Great, Vinay - I'm glad that made a difference. When you get to the point where you are running a cluster, the same sort of thing will have to carry over to all nodes, with the added issue that ssh and keys must be configured such that each of those users can shell to other nodes without supplying a password.

On 2/18/19 11:41 PM, Vinay Kashyap wrote:
Perfect Jeff, I clearly understand.
After changing the setup to the appropriate users and folder permissions, I can see some progress..

Cheers..

On Fri, Feb 15, 2019 at 10:05 AM Jeff Hubbs <jhubbsl...@att.net <mailto:jhubbsl...@att.net>> wrote:

    On 2/14/19 11:09 PM, Vinay Kashyap wrote:
    I am running hadoop on my mac and all the folders have
    *myuser:staff* as the owner. I have verified the permissions for
    the local dirs to be 755.

    This doesn't sound right. By-the-book, there are supposed to be
    separate "users" for hdfs, yarn, and mapred to run their
    respective daemons. The directories they read/write in are
    supposed to be permed and owned to expect that.
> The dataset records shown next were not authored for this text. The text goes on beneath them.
-- ==== Sys2Proof/Laws/FrameLanding.lean ====
section
/-! SUPPORT. What each operation of Machine/Landing.lean may change, as a frame (Laws/Frame.lean): the parts and registers by their bits. -/

namespace Sys2Proof.Laws

open Sys2Proof.Machine

theorem frame_setBerth (s : State) (b : Nat) (x : Berth) : Frame 256 0 s (setBerth s b x) := by
  dsimp only [setBerth, ok]
  repeat' first
    | with_reducible assumption
    | with_reducible exact Frame.refl _ _ _
    | intro _
    | apply Eq.refl true
    | apply Eq.refl (_ : Nat)
    | with_reducible apply Frame.ite
    | with_reducible apply Frame.mk_upd
    | (apply Or.inl; apply Eq.refl true)
    | (apply Or.inr; exact rfl)
    | (with_reducible_and_instances rfl)
    | split

theorem frame_showAttempt (s : State) (b : Nat) : Frame 0 604462909807314587353088 s (showAttempt s b) := by
  dsimp only [showAttempt, ok]
  repeat' first
    | with_reducible assumption
    | with_reducible exact Frame.refl _ _ _
    | intro _
    | apply Eq.refl true
    | apply Eq.refl (_ : Nat)
    | with_reducible apply Frame.put
    | with_reducible apply Frame.ite
    | split

theorem frame_putBerth (s : State) (b : Nat) (x : Berth) (st : Nat) : Frame 256 604462909807314587353088 s (putBerth s b x st) := by
  dsimp only [putBerth, ok]
  repeat' first
    | with_reducible assumption
    | with_reducible exact Frame.refl _ _ _
    | intro _
    | apply Eq.refl true
    | apply Eq.refl (_ : Nat)
    | with_reducible apply Frame.put
    | with_reducible apply Frame.step (g := frame_showAttempt ..)
    | with_reducible apply Frame.step (g := frame_setBerth ..)
    | with_reducible apply Frame.ite
    | split

theorem frame_storeRun (s : State) (r : EarlyRun) : Frame 66304 0 s (storeRun s r) := by
  dsimp only [storeRun, ok]
  repeat' first
    | with_reducible assumption
    | with_reducible exact Frame.refl _ _ _
    | intro _
    | apply Eq.refl true
    | apply Eq.refl (_ : Nat)
    | with_reducible apply Frame.step (g := frame_linkSend ..)
    | with_reducible apply Frame.ite
    | with_reducible apply Frame.mk_upd
    | (apply Or.inl; apply Eq.refl true)
    | (apply Or.inr; exact rfl)
    | (with_reducible_and_instances rfl)
    | split

theorem frame_takeRuns (s : State) (gone : EarlyRun → Bool) : Frame 66304 0 s (takeRuns s gone) := by
  dsimp only [takeRuns, ok]
  repeat' first
    | with_reducible assumption
    | with_reducible exact Frame.refl _ _ _
    | intro _
    | apply Eq.refl true
    | apply Eq.refl (_ : Nat)
    | with_reducible apply Frame.step (g := frame_linkSend ..)
    | with_reducible apply Frame.step (g := frame_storeRun ..)
    | with_reducible apply Frame.foldl
    | with_reducible apply Frame.foldl2
    | with_reducible apply Frame.ite
    | with_reducible apply Frame.mk_upd
    | (apply Or.inl; apply Eq.refl true)
    | (apply Or.inr; exact rfl)
    | (with_reducible_and_instances rfl)
    | split

theorem frame_berthApplyNow (s : State) (b w0 w1 w2 w3 : Nat) : Frame 66304 604462909807314587353088 s (berthApplyNow s b w0 w1 w2 w3) := by
  dsimp only [berthApplyNow, ok]
  repeat' first
    | with_reducible assumption
    | with_reducible exact Frame.refl _ _ _
    | intro _
    | apply Eq.refl true
    | apply Eq.refl (_ : Nat)
    | with_reducible apply Frame.put
    | with_reducible apply Frame.step (g := frame_takeRuns ..)
    | with_reducible apply Frame.step (g := frame_putBerth ..)
    | with_reducible apply Frame.ite
    | with_reducible apply Frame.mk_upd
    | (apply Or.inl; apply Eq.refl true)
    | (apply Or.inr; exact rfl)
    | (with_reducible_and_instances rfl)
    | split

theorem frame_berthWrite (s : State) (b v : Nat) : Frame 66304 906694364710971881029632 s (berthWrite s b v) := by
  dsimp only [berthWrite, ok]
  repeat' first
    | with_reducible assumption
    | with_reducible exact Frame.refl _ _ _
    | intro _
    | apply Eq.refl true
    | apply Eq.refl (_ : Nat)
    | with_reducible apply Frame.setWord
    | with_reducible apply Frame.step (g := frame_setBerth ..)
    | with_reducible apply Frame.step (g := frame_berthApplyNow ..)
    | with_reducible apply Frame.ite
    | with_reducible apply Frame.mk_upd
    | (apply Or.inl; apply Eq.refl true)
    | (apply Or.inr; exact rfl)
    | (with_reducible_and_instances rfl)
    | split

theorem frame_execBerthApply (b word1 : Nat) (s : State) : FrameO 66305 906694364710971881029632 s (execBerthApply b word1 s) := by
  dsimp only [execBerthApply, ok]
  repeat' first
    | with_reducible assumption
    | with_reducible exact Frame.refl _ _ _
    | intro _
    | apply Eq.refl true
    | apply Eq.refl (_ : Nat)
    | exact FrameO.fault
    | with_reducible apply FrameO.next
    | with_reducible apply Frame.step (g := frame_berthWrite ..)
    | with_reducible apply Frame.step (g := frame_wideWrite ..)
    | with_reducible apply FrameO.bar0
    | with_reducible apply Frame.ite
    | with_reducible apply FrameO.ite
    | split

theorem frame_berthNext (s : State) (b : Nat) (x : Berth) (st : Nat) : Frame 66304 604462909807314587353088 s (berthNext s b x st) := by
  dsimp only [berthNext, ok]
  repeat' first
    | with_reducible assumption
    | with_reducible exact Frame.refl _ _ _
    | intro _
    | apply Eq.refl true
    | apply Eq.refl (_ : Nat)
    | with_reducible apply Frame.step (g := frame_berthApplyNow ..)
    | with_reducible apply Frame.step (g := frame_putBerth ..)
    | with_reducible apply Frame.ite
    | with_reducible apply Frame.pairIte
    | (apply Or.inl; apply Eq.refl true)
    | (apply Or.inr; exact rfl)
    | (with_reducible_and_instances rfl)
    | split
    | with_reducible apply Frame.mk_upd

theorem frame_landPost (s : State) (b : Nat) (p : Packet) (code reason : Nat) : Frame 77828 127606560083995344874462971787963531264 s (landPost s b p code reason) := by
  dsimp only [landPost, ok]
  repeat' first
    | with_reducible assumption
    | with_reducible exact Frame.refl _ _ _
    | intro _
    | apply Eq.refl true
    | apply Eq.refl (_ : Nat)
    | with_reducible apply Frame.step (g := frame_post ..)
    | with_reducible apply Frame.ite
    | split

theorem frame_dropEarly (s : State) (b : Nat) (k : SailKey) : Frame 66304 0 s (dropEarly s b k) := by
  dsimp only [dropEarly, ok]
  repeat' first
    | with_reducible assumption
    | with_reducible exact Frame.refl _ _ _
    | intro _
    | apply Eq.refl true
    | apply Eq.refl (_ : Nat)
    | with_reducible apply Frame.step (g := frame_takeRuns ..)
    | with_reducible apply Frame.ite
    | split

theorem frame_refuseRun (s : State) (port b : Nat) (p : Packet) (reason : Nat) : Frame 66304 604462909807314587353088 s (refuseRun s port b p reason) := by
  dsimp only [refuseRun, ok]
  repeat' first
    | with_reducible assumption
    | with_reducible exact Frame.refl _ _ _
    | intro _
    | apply Eq.refl true
    | apply Eq.refl (_ : Nat)
    | with_reducible apply Frame.step (g := frame_dropEarly ..)
    | with_reducible apply Frame.step (g := frame_showAttempt ..)
    | with_reducible apply Frame.step (g := frame_setBerth ..)
    | with_reducible apply Frame.step (g := frame_fabReply ..)
    | with_reducible apply Frame.ite
    | with_reducible apply Frame.mk_upd
    | (apply Or.inl; apply Eq.refl true)
    | (apply Or.inr; exact rfl)
    | (with_reducible_and_instances rfl)
    | split

theorem frame_refuseBy (s : State) (port b : Nat) (p : Packet) (r : Nat) (sg : Option (Nat × Nat)) : Frame 78598 127606560083995949337516894290626740224 s (refuseBy s port b p r sg) := by
  dsimp only [refuseBy, ok]
  repeat' first
    | with_reducible assumption
    | with_reducible exact Frame.refl _ _ _
    | intro _
    | apply Eq.refl true
    | apply Eq.refl (_ : Nat)
    | with_reducible apply Frame.step (g := frame_segNote ..)
    | with_reducible apply Frame.step (g := frame_refuseRun ..)
    | with_reducible apply Frame.ite
    | split

theorem frame_landLines (s : State) (x : Berth) (first : Nat) (ls : List Line) : Frame 95102 127648098567802957466768813110627143680 s (landLines s x first ls).2 := by
  dsimp only [landLines, ok]
  repeat' first
    | with_reducible assumption
    | with_reducible exact Frame.refl _ _ _
    | intro _
    | apply Eq.refl true
    | apply Eq.refl (_ : Nat)
    | with_reducible apply Frame.step (g := frame_sectorWrite ..)
    | with_reducible apply Frame.step (g := frame_halt ..)
    | with_reducible apply Frame.foldl
    | with_reducible apply Frame.foldl2
    | with_reducible apply Frame.ite
    | with_reducible apply Frame.pairIte
    | split

theorem frame_sendWindow (s : State) (port b : Nat) (p : Packet) : Frame 66304 0 s (sendWindow s port b p) := by
  dsimp only [sendWindow, ok]
  repeat' first
    | with_reducible assumption
    | with_reducible exact Frame.refl _ _ _
    | intro _
    | apply Eq.refl true
    | apply Eq.refl (_ : Nat)
    | with_reducible apply Frame.step (g := frame_setBerth ..)
    | with_reducible apply Frame.step (g := frame_fabReply ..)
    | with_reducible apply Frame.ite
    | with_reducible apply Frame.mk_upd
    | (apply Or.inl; apply Eq.refl true)
    | (apply Or.inr; exact rfl)
    | (with_reducible_and_instances rfl)
    | split

theorem frame_afterRun (s : State) (port b : Nat) (p : Packet) (before : Nat) : Frame 66304 604462909807314587353088 s (afterRun s port b p before) := by
  dsimp only [afterRun, ok]
  repeat' first
    | with_reducible assumption
    | with_reducible exact Frame.refl _ _ _
    | intro _
    | apply Eq.refl true
    | apply Eq.refl (_ : Nat)
    | with_reducible apply Frame.step (g := frame_putBerth ..)
    | with_reducible apply Frame.step (g := frame_fabReply ..)
    | with_reducible apply Frame.step (g := frame_sendWindow ..)
    | with_reducible apply Frame.ite
    | split

theorem frame_performRun (s : State) (port b : Nat) (p : Packet) (ls : List Line) : Frame 95102 127648098567802957466768813110627143680 s (performRun s port b p ls) := by
  dsimp only [performRun, ok]
  repeat' first
    | with_reducible assumption
    | with_reducible exact Frame.refl _ _ _
    | intro _
    | apply Eq.refl true
    | apply Eq.refl (_ : Nat)
    | with_reducible apply Frame.step (g := frame_landLines ..)
    | with_reducible apply Frame.step (g := frame_refuseBy ..)
    | with_reducible apply Frame.step (g := frame_afterRun ..)
    | with_reducible apply Frame.step (g := frame_setBerth ..)
    | with_reducible apply Frame.eqSnd (e := by assumption)
    | with_reducible apply Frame.ite
    | with_reducible apply Frame.pairIte
    | (apply Or.inl; apply Eq.refl true)
    | (apply Or.inr; exact rfl)
    | (with_reducible_and_instances rfl)
    | split
    | with_reducible apply Frame.mk_upd

theorem frame_performEarly (a0 : Nat) (a1 : State) (a2 : Nat) (a3 : Nat) (a4 : SailKey) : Frame 95102 127648098567802957466768813110627143680 a1 (performEarly a0 a1 a2 a3 a4) := by
  induction a0 generalizing a1 a2 a3 a4 with
  | zero =>
    dsimp only [performEarly, ok]
    repeat' first
      | with_reducible assumption
      | with_reducible exact Frame.refl _ _ _
      | intro _
      | apply Eq.refl true
      | apply Eq.refl (_ : Nat)
      | with_reducible apply Frame.step (g := frame_takeRuns ..)
      | with_reducible apply Frame.step (g := frame_performRun ..)
      | with_reducible apply Frame.ite
      | split
  | succ n ih =>
    dsimp only [performEarly, ok]
    repeat' first
      | with_reducible assumption
      | with_reducible exact Frame.refl _ _ _
      | intro _
      | with_reducible apply Frame.step (g := ih ..)
      | apply Eq.refl true
      | apply Eq.refl (_ : Nat)
      | with_reducible apply Frame.step (g := frame_takeRuns ..)
      | with_reducible apply Frame.step (g := frame_performRun ..)
      | with_reducible apply Frame.ite
      | split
One possible
    approach for purposes of log-writing etc. is to put those user
    accounts in a group (perhaps named "hadoop") so that read/written
    areas in common are owned by that group and permed accordingly.

    If you're going to ad-lib that arrangement then you'll have to
    ad-lib a lot of the rest of how worker nodes and edge nodes behave
    accordingly.

    I run all hadoop services with myuser and I have configured
    /yarn.nodemanager.linux-container-executor.group/*=staff
    *accordingly both in *yarn-site.xml* and *container-executor.cfg*

    1. Is the container-executor binary certified to work as expected
    on OSX.?
    2. When linux container executor is configured, is there any hard
    expectation that users of the running hadoop services to be part
    of [*root, hdfs, yarn...*] and group to be *hadoop*.? So that the
    directory permissions fall in line accordingly?
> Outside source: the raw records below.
-- ==== Sys2Proof/Laws/FrameWake.lean ====
section
/-! SUPPORT. What each operation of Machine/Wake.lean may change, as a frame (Laws/Frame.lean): the parts and registers by their bits. -/

namespace Sys2Proof.Laws

open Sys2Proof.Machine

theorem frame_pwrAnswer (s : State) (d result : Nat) : Frame 66564 124615758430135977199432660252884992 s (pwrAnswer s d result) := by
  dsimp only [pwrAnswer, ok]
  repeat' first
    | with_reducible assumption
    | with_reducible exact Frame.refl _ _ _
    | intro _
    | apply Eq.refl true
    | apply Eq.refl (_ : Nat)
    | with_reducible apply Frame.put
    | with_reducible apply Frame.step (g := frame_signalIf ..)
    | with_reducible apply Frame.ite
    | (apply Or.inl; apply Eq.refl true)
    | (apply Or.inr; exact rfl)
    | (with_reducible_and_instances rfl)
    | split
    | with_reducible apply Frame.mk_upd

theorem frame_setPwr (s : State) (p : Power) : Frame 1024 0 s (setPwr s p) := by
  dsimp only [setPwr, ok]
  repeat' first
    | with_reducible assumption
    | with_reducible exact Frame.refl _ _ _
    | intro _
    | apply Eq.refl true
    | apply Eq.refl (_ : Nat)
    | with_reducible apply Frame.ite
    | with_reducible apply Frame.mk_upd
    | (apply Or.inl; apply Eq.refl true)
    | (apply Or.inr; exact rfl)
    | (with_reducible_and_instances rfl)
    | split

theorem frame_beginRamp (s : State) (d : Nat) : Frame 1024 0 s (beginRamp s d) := by
  dsimp only [beginRamp, ok]
  repeat' first
    | with_reducible assumption
    | with_reducible exact Frame.refl _ _ _
    | intro _
    | apply Eq.refl true
    | apply Eq.refl (_ : Nat)
    | with_reducible apply Frame.step (g := frame_setPwr ..)
    | with_reducible apply Frame.ite
    | with_reducible apply Frame.mk_upd
    | (apply Or.inl; apply Eq.refl true)
    | (apply Or.inr; exact rfl)
    | (with_reducible_and_instances rfl)
    | split

theorem frame_serveWakes (a0 : Nat) (a1 : State) : Frame 1024 0 a1 (serveWakes a0 a1) := by
  induction a0 generalizing a1 with
  | zero =>
    dsimp only [serveWakes, ok]
    repeat' first
      | with_reducible assumption
      | with_reducible exact Frame.refl _ _ _
      | intro _
      | apply Eq.refl true
      | apply Eq.refl (_ : Nat)
      | with_reducible apply Frame.step (g := frame_beginRamp ..)
      | with_reducible apply Frame.ite
      | split
  | succ n ih =>
    dsimp only [serveWakes, ok]
    repeat' first
      | with_reducible assumption
      | with_reducible exact Frame.refl _ _ _
      | intro _
      | with_reducible apply Frame.step (g := ih ..)
      | apply Eq.refl true
      | apply Eq.refl (_ : Nat)
      | with_reducible apply Frame.step (g := frame_beginRamp ..)
      | with_reducible apply Frame.ite
      | split

theorem frame_enqueueWakes (s : State) (ds : List Nat) : Frame 1024 0 s (enqueueWakes s ds) := by
  dsimp only [enqueueWakes, ok]
  repeat' first
    | with_reducible assumption
    | with_reducible exact Frame.refl _ _ _
    | intro _
    | apply Eq.refl true
    | apply Eq.refl (_ : Nat)
    | with_reducible apply Frame.step (g := frame_serveWakes ..)
    | with_reducible apply Frame.step (g := frame_setPwr ..)
    | with_reducible apply Frame.ite
    | with_reducible apply Frame.mk_upd
    | (apply Or.inl; apply Eq.refl true)
    | (apply Or.inr; exact rfl)
    | (with_reducible_and_instances rfl)
    | split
    Can you please help me understand this.? Could not find any write
    up on this.

    On Thu, Feb 14, 2019 at 11:13 PM Prabhu Josephraj
    <pjos...@cloudera.com <mailto:pjos...@cloudera.com>> wrote:

        In case of Distributed Shell Job - ApplicationMaster runs in
        normal linux container and the subsequent shell command runs
        inside Docker
        container. The job fails even before launching AM, that is
        before starting Docker Container. I think the Distributed
        Shell job will fail even
        without Docker Settings.

        As per the error code 20 , it is mostly related to accessing
        of NM local directory.

        
https://www.cloudera.com/documentation/enterprise/5-8-x/topics/cdh_sg_yarn_container_exec_errors.html

        20

                

        INITIALIZE_USER_FAILED

                

        Couldn't get, stat, or secure the per-user NodeManager directory.


        Can we try below steps on (all) NodeManager machine.

        Remove all contents under /data/yarn and make sure the /data
        and /data/yarn directory permission is 755 with owner
        root:root and local directory
        is owned by yarn:hadoop.

        [root@tparimi-tarunhdp26-4 ~]# ls -lrt /
        drwxr-xr-x.   5 root root    44 Oct 24 11:47 data

        [root@tparimi-tarunhdp26-4 ~]# ls -lrt /data/
        drwxr-xr-x. 4 root      root   28 Oct 24 14:30 yarn

        [root@tparimi-tarunhdp26-4 ~]# ls -lrt /data/yarn/
        total 4
        drwxr-xr-x.  5 yarn hadoop   54 Feb 14 17:32 local
        drwxrwxr-x. 10 yarn hadoop 4096 Feb 14 17:32 log

        And also check if Distributed Shell jobs runs fine without
        Docker Settings.





        On Thu, Feb 14, 2019 at 10:15 PM Vinay Kashyap
        <vinu.k...@gmail.com <mailto:vinu.k...@gmail.com>> wrote:

            Hi Prabhu,

            Thanks for your reply.
            I tried the configurations as per your suggestion. But I
            get the same error.
            Is this related to container localization by any chance?.
            Also, is there any log or out information which says that
            the docker container runtime has been picked up.?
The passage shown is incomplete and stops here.